## Task item
Once you have located the line containing "exec (.blockLock l)" in the material below, return it exactly along with each line after it through the line containing "exec (.syncHeaderLoss l)".

## Extracted information
/-! ### Emriub -/

theorem exec_blockLock {s : State} (h : s.live) (l : Nat) :
    exec (.blockLock l) s = .next { s with dev := blockLock l s.dev } := State.on_live h (fun _ d => blockLock l d)
theorem exec_syncHeaderLoss {s : State} (h : s.live) (l : Nat) :
    exec (.syncHeaderLoss l) s = .next { s with dev := syncLoss l s.dev } := State.on_live h (fun _ d => syncLoss l d)
theorem exec_controlBlock {s : State} (h : s.live) (l : Nat) (bs : Bytes) (crc : Nat) :
    exec (.controlBlock l bs crc) s = .next { s with dev := controlBlock l bs crc s.dev } := State.on_live h (fun _ d => controlBlock l bs crc d)
theorem exec_controlBlockTimeout {s : State} (h : s.live) (l : Nat) :
    exec (.controlBlockTimeout l) s = .next { s with dev := controlTimeout l s.dev } := State.on_live h (fun _ d => controlTimeout l d)
theorem exec_linkUpTimeout {s : State} (h : s.live) (l : Nat) :
    exec (.linkUpTimeout l) s = .next { s with dev := linkUpTimeout l s.dev } := State.on_live h (fun _ d => linkUpTimeout l d)
theorem exec_linkRetry {s : State} (h : s.live) (l : Nat) :
    exec (.linkRetry l) s = .next { s with dev := linkRetry l s.dev } := State.on_live h (fun _ d => linkRetry l d)
theorem exec_idle {s : State} (h : s.live) (c : CellIn) (dt : Nat) :
    exec (.idle c dt) s = .next { s with dev := receiveLocal c (fun d => d) (s.dev.advance dt) } := State.on_live h (fun _ d => receiveLocal c (fun d => d) (d.advance dt))
theorem exec_hello {s : State} (h : s.live) (c : CellIn) (dt : Nat) :
    exec (.hello c dt) s = .next { s with dev := receiveLocal c (hello c.link (leAt c.payload 0 1) (leAt c.payload 1 2)) (s.dev.advance dt) } := State.on_live h (fun _ d => receiveLocal c (hello c.link (leAt c.payload 0 1) (leAt c.payload 1 2)) (d.advance dt))
theorem exec_delayExchangeTimer {s : State} (h : s.live) (l : Nat) :
    exec (.delayExchangeTimer l) s = .next { s with dev := delayTimer l s.dev } := State.on_live h (fun _ d => delayTimer l d)
theorem exec_dlyReq {s : State} (h : s.live) (c : CellIn) (dt : Nat) :
    exec (.dlyReq c dt) s = .next { s with dev := receiveLocal c (dlyReq c.link (leAt c.payload 0 8)) (s.dev.advance dt) } := State.on_live h (fun _ d => receiveLocal c (dlyReq c.link (leAt c.payload 0 8)) (d.advance dt))
theorem exec_dlyResp {s : State} (h : s.live) (c : CellIn) (dt : Nat) :
    exec (.dlyResp c dt) s = .next { s with dev := receiveLocal c (dlyResp c.link (leAt c.payload 0 8) (leAt c.payload 16 4)) (s.dev.advance dt) } := State.on_live h (fun _ d => receiveLocal c (dlyResp c.link (leAt c.payload 0 8) (leAt c.payload 16 4)) (d.advance dt))
theorem exec_positionCellTimer {s : State} (h : s.live) :
    exec (.positionCellTimer) s = .next { s with dev := positionTimer s.dev } := State.on_live h (fun _ d => positionTimer d)
theorem exec_position {s : State} (h : s.live) (c : CellIn) (dt : Nat) :
    exec (.position c dt) s = .next { s with dev := receive 0x10 c (positionCell c) (s.dev.advance dt) } := State.on_live h (fun _ d => receive 0x10 c (positionCell c) (d.advance dt))
theorem exec_timeCellTimer {s : State} (h : s.live) :
    exec (.timeCellTimer) s = .next { s with dev := timeTimer s.dev } := State.on_live h (fun _ d => timeTimer d)
theorem exec_time {s : State} (h : s.live) (c : CellIn) (dt : Nat) :
    exec (.time c dt) s = .next { s with dev := receive 0x11 c (timeCell c) (s.dev.advance dt) } := State.on_live h (fun _ d => receive 0x11 c (timeCell c) (d.advance dt))
theorem exec_heartbeatTimer {s : State} (h : s.live) :
    exec (.heartbeatTimer) s = .next { s with dev := heartbeatTimer s.dev } := State.on_live h (fun _ d => heartbeatTimer d)
theorem exec_heartbeat {s : State} (h : s.live) (c : CellIn) (dt : Nat) :
    exec (.heartbeat c dt) s = .next { s with dev := receive 0x12 c (heartbeatCell c) (s.dev.advance dt) } := State.on_live h (fun _ d => receive 0x12 c (heartbeatCell c) (d.advance dt))
theorem exec_sheetEdgeCell {s : State} (h : s.live) (c : CellIn) (dt : Nat) :
    exec (.sheetEdgeCell c dt) s = .next { s with dev := receive 0x13 c (sheetEdgeCell c) (s.dev.advance dt) } := State.on_live h (fun _ d => receive 0x13 c (sheetEdgeCell c) (d.advance dt))
theorem exec_managerStart {s : State} (h : s.live) :
    exec (.managerStart) s = .next { s with dev := managerStart s.dev } := State.on_live h (fun _ d => managerStart d)
theorem exec_heartbeatLoss {s : State} (h : s.live) :
    exec (.heartbeatLoss) s = .next { s with dev := hbLoss s.dev } := State.on_live h (fun _ d => hbLoss d)
theorem exec_claim {s : State} (h : s.live) (c : CellIn) (dt : Nat) :
    exec (.claim c dt) s = .next { s with dev := receive 0x20 c (claimCell c) (s.dev.advance dt) } := State.on_live h (fun _ d => receive 0x20 c (claimCell c) (d.advance dt))
theorem exec_claimWaitEnd {s : State} (h : s.live) :
    exec (.claimWaitEnd) s = .next { s with dev := claimWaitEnd s.dev } := State.on_live h (fun _ d => claimWaitEnd d)
theorem exec_takeover {s : State} (h : s.live) :
    exec (.takeover) s = .next { s with dev := takeover s.dev } := State.on_live h (fun _ d => takeover d)
theorem exec_handover {s : State} (h : s.live) :
    exec (.handover) s = .next { s with dev := hostWrite s.fuse 0xA004C 1 s.dev } := State.on_live h (fun u d => hostWrite u 0xA004C 1 d)
theorem exec_join {s : State} (h : s.live) (c : CellIn) (dt : Nat) :
    exec (.join c dt) s = .next { s with dev := receive 0x21 c (joinCell c) (s.dev.advance dt) } := State.on_live h (fun _ d => receive 0x21 c (joinCell c) (d.advance dt))
theorem exec_leave {s : State} (h : s.live) (c : CellIn) (dt : Nat) :
    exec (.leave c dt) s = .next { s with dev := receive 0x22 c (leaveCell c) (s.dev.advance dt) } := State.on_live h (fun _ d => receive 0x22 c (leaveCell c) (d.advance dt))
theorem exec_statusTimer {s : State} (h : s.live) :
    exec (.statusTimer) s = .next { s with dev := statusTimer s.dev } := State.on_live h (fun _ d => statusTimer d)
theorem exec_statusCell {s : State} (h : s.live) (c : CellIn) (dt : Nat) :
    exec (.statusCell c dt) s = .next { s with dev := receive 0x23 c (statusCell c) (s.dev.advance dt) } := State.on_live h (fun _ d => receive 0x23 c (statusCell c) (d.advance dt))
theorem exec_memberTimeout {s : State} (h : s.live) (a : Nat) :
    exec (.memberTimeout a) s = .next { s with dev := memberTimeout a s.dev } := State.on_live h (fun _ d => memberTimeout a d)
theorem exec_censusWaitEnd {s : State} (h : s.live) :
    exec (.censusWaitEnd) s = .next { s with dev := censusWaitEnd s.dev } := State.on_live h (fun _ d => censusWaitEnd d)
theorem exec_slowdown {s : State} (h : s.live) (c : CellIn) (dt : Nat) :
    exec (.slowdown c dt) s = .next { s with dev := receive 0x24 c (slowdownCell c) (s.dev.advance dt) } := State.on_live h (fun _ d => receive 0x24 c (slowdownCell c) (d.advance dt))
theorem exec_regRead {s : State} (h : s.live) (c : CellIn) (dt : Nat) :
    exec (.regRead c dt) s = .next { s with dev := receive 0x24 c (regReadCell c s.fuse) (s.dev.advance dt) } := State.on_live h (fun u d => receive 0x24 c (regReadCell c u) (d.advance dt))
theorem exec_regWrite {s : State} (h : s.live) (c : CellIn) (dt : Nat) :
    exec (.regWrite c dt) s = .next { s with dev := receive 0x24 c (regWriteCell c s.fuse) (s.dev.advance dt) } := State.on_live h (fun u d => receive 0x24 c (regWriteCell c u) (d.advance dt))
theorem exec_bulkEnd {s : State} (h : s.live) (c : CellIn) (dt : Nat) :
    exec (.bulkEnd c dt) s = .next { s with dev := receive 0x24 c (bulkEnd c) (s.dev.advance dt) } := State.on_live h (fun _ d => receive 0x24 c (bulkEnd c) (d.advance dt))
theorem exec_ack {s : State} (h : s.live) (c : CellIn) (dt : Nat) :
    exec (.ack c dt) s = .next { s with dev := receive 0x25 c (ackCell c) (s.dev.advance dt) } := State.on_live h (fun _ d => receive 0x25 c (ackCell c) (d.advance dt))
theorem exec_commandAckTimeout {s : State} (h : s.live) :
    exec (.commandAckTimeout) s = .next { s with dev := cmdTimeout s.dev } := State.on_live h (fun _ d => cmdTimeout d)
theorem exec_rcmdGo {s : State} (h : s.live) (write : Bool) (dst : Nat) :
    exec (.rcmdGo write dst) s = .next { s with dev := hostWrite s.fuse 0xA0080 (0x80000000 + b2n write * 0x40000000 + dst) s.dev } := State.on_live h (fun u d => hostWrite u 0xA0080 (0x80000000 + b2n write * 0x40000000 + dst) d)
theorem exec_bulkCmdGo {s : State} (h : s.live) (dst : Nat) :
    exec (.bulkCmdGo dst) s = .next { s with dev := hostWrite s.fuse 0xA00C0 (0x80000000 + dst) s.dev } := State.on_live h (fun u d => hostWrite u 0xA00C0 (0x80000000 + dst) d)
theorem exec_bulk {s : State} (h : s.live) (c : CellIn) (dt : Nat) :
    exec (.bulk c dt) s = .next { s with dev := receive 0x40 c (bulkCell c) (s.dev.advance dt) } := State.on_live h (fun _ d => receive 0x40 c (bulkCell c) (d.advance dt))
theorem exec_faultCell {s : State} (h : s.live) (c : CellIn) (dt : Nat) :
    exec (.faultCell c dt) s = .next { s with dev := receive 0x30 c (faultCell c) (s.dev.advance dt) } := State.on_live h (fun _ d => receive 0x30 c (faultCell c) (d.advance dt))
theorem exec_eventCell {s : State} (h : s.live) (c : CellIn) (dt : Nat) :
    exec (.eventCell c dt) s = .next { s with dev := receive 0x31 c (eventCell c) (s.dev.advance dt) } := State.on_live h (fun _ d => receive 0x31 c (eventCell c) (d.advance dt))
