theorem witness_RingTimeAndDelay_12 :
    (fun (s : State) (c : CellIn) (dt : Nat) => (s.live) ∧ (c.link < 2) ∧ (s.dev.get (Reg.EML.LINK_STAT.STATE c.link) ≠ 2) ∧ (s.dev.linkUp c.link = false)) (State.reset) { link := 0, src := 5, dst := 128, hops := 0, seq := 1, corr := 0, payload := List.replicate 20 0 } 10 := by decide +kernel

theorem witness_RingTimeAndDelay_13 :
    (fun (s : State) (c : CellIn) (dt : Nat) => (s.live) ∧ (c.link < 2) ∧ (s.dev.get (Reg.EML.LINK_STAT.STATE c.link) ≠ 2) ∧ (s.dev.linkUp c.link = false)) (State.reset) { link := 0, src := 5, dst := 128, hops := 0, seq := 1, corr := 0, payload := List.replicate 20 0 } 10 := by decide +kernel

theorem witness_RingTimeAndDelay_14 :
    (fun (s : State) (c : CellIn) (dt : Nat) => (s.live) ∧ (s.dev.hearsAll 0x10 c)) (st [(Reg.HDR.STATE (pg .EMR 0), 2), (Reg.HDR.ENABLE (pg .EMR 0), 1), (Reg.EML.LINK_STAT.STATE 0, 3), (Reg.EMR.ADDR.ADDR, 2), (Reg.EMR.ROLE_STAT.MGR_VALID, 1), (Reg.EMR.ROLE_STAT.MANAGER, 5), (Reg.EMR.ROLE_STAT.EPOCH, 0)]) { link := 0, src := 5, dst := 128, hops := 0, seq := 1, corr := 0, payload := List.replicate 20 0 } 100 := by decide +kernel

theorem witness_RingTimeAndDelay_15 :
    (fun (s : State) (c : CellIn) (dt : Nat) => (s.live) ∧ (s.dev.hearsAll 0x11 c)) (st [(Reg.HDR.STATE (pg .EMR 0), 2), (Reg.HDR.ENABLE (pg .EMR 0), 1), (Reg.EML.LINK_STAT.STATE 0, 3), (Reg.EMR.ADDR.ADDR, 2), (Reg.EMR.ROLE_STAT.MGR_VALID, 1), (Reg.EMR.ROLE_STAT.MANAGER, 5), (Reg.EMR.ROLE_STAT.EPOCH, 0)]) { link := 0, src := 5, dst := 128, hops := 0, seq := 1, corr := 0, payload := [9, 1, 0, 0, 0, 0, 0, 0, 0, 0] } 100 := by decide +kernel

theorem witness_RingTimeAndDelay_16 :
    (fun (s : State) (c : CellIn) (dt : Nat) => (s.live) ∧ (c.link < 2) ∧ (s.dev.get (Reg.EML.LINK_STAT.STATE c.link) = 2)) (st [(Reg.EML.LINK_STAT.STATE 0, 2)]) { link := 0, src := 5, dst := 128, hops := 0, seq := 1, corr := 0, payload := [69, 0, 0, 0, 0] } 100 := by decide +kernel

theorem witness_RingTimeAndDelay_17 :
    (fun (s : State) (c : CellIn) (dt k : Nat) (l : List Nat) => (s.live) ∧ (c.link < 2) ∧ (s.dev.get (Reg.EML.LINK_STAT.STATE c.link) = 2 ∨ s.dev.get (Reg.EML.LINK_STAT.STATE c.link) = 3) ∧ (((((s.dev.advance dt).time.ts : Int) - leAt c.payload 0 8 - leAt c.payload 16 4) / 2).toNat = k) ∧ ((k :: (s.dev.eml c.link).dlys).take 16 = l)) (st [(Reg.EML.LINK_STAT.STATE 0, 2)]) { link := 0, src := 5, dst := 128, hops := 0, seq := 1, corr := 0, payload := [69, 0, 0, 0, 0] } 100 ((((State.reset.dev.advance 100).time.ts : Int) - 69) / 2).toNat [((((State.reset.dev.advance 100).time.ts : Int) - 69) / 2).toNat] := by decide +kernel

theorem witness_RingManager_0 :
    (fun (s : State) (t : Nat) => (s.live) ∧ (s.dev.due .managerStart = some t) ∧ (s.dev.get Reg.EMR.CFG.ROLE = 2) ∧ (s.dev.ringRole ≠ 3)) (st [(Reg.EMR.CFG.ROLE, 2)] (·.arm .managerStart 7)) 7 := by decide +kernel

theorem witness_RingManager_1 :
    (fun (s : State) (c : CellIn) (dt : Nat) => (s.live) ∧ (s.dev.hearsAll 0x12 c) ∧ (s.dev.ringRole ≠ 2) ∧ (s.dev.following = some (c.src, leAt c.payload 0 2))) (st [(Reg.HDR.STATE (pg .EMR 0), 2), (Reg.HDR.ENABLE (pg .EMR 0), 1), (Reg.EML.LINK_STAT.STATE 0, 3), (Reg.EMR.ADDR.ADDR, 2), (Reg.EMR.ROLE_STAT.MGR_VALID, 1), (Reg.EMR.ROLE_STAT.MANAGER, 5), (Reg.EMR.ROLE_STAT.EPOCH, 0)]) { link := 0, src := 5, dst := 128, hops := 0, seq := 1, corr := 0, payload := [0, 0, 0, 0, 7, 0, 0, 0, 0, 36, 0, 0, 0, 0, 0, 0, 0, 2, 0, 0] } 100 := by decide +kernel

## Task answer
    exec (.blockLock l) s = .next { s with dev := blockLock l s.dev } := State.on_live h (fun _ d => blockLock l d)
theorem exec_syncHeaderLoss {s : State} (h : s.live) (l : Nat) :
    exec (.syncHeaderLoss l) s = .next { s with dev := syncLoss l s.dev } := State.on_live h (fun _ d => syncLoss l d)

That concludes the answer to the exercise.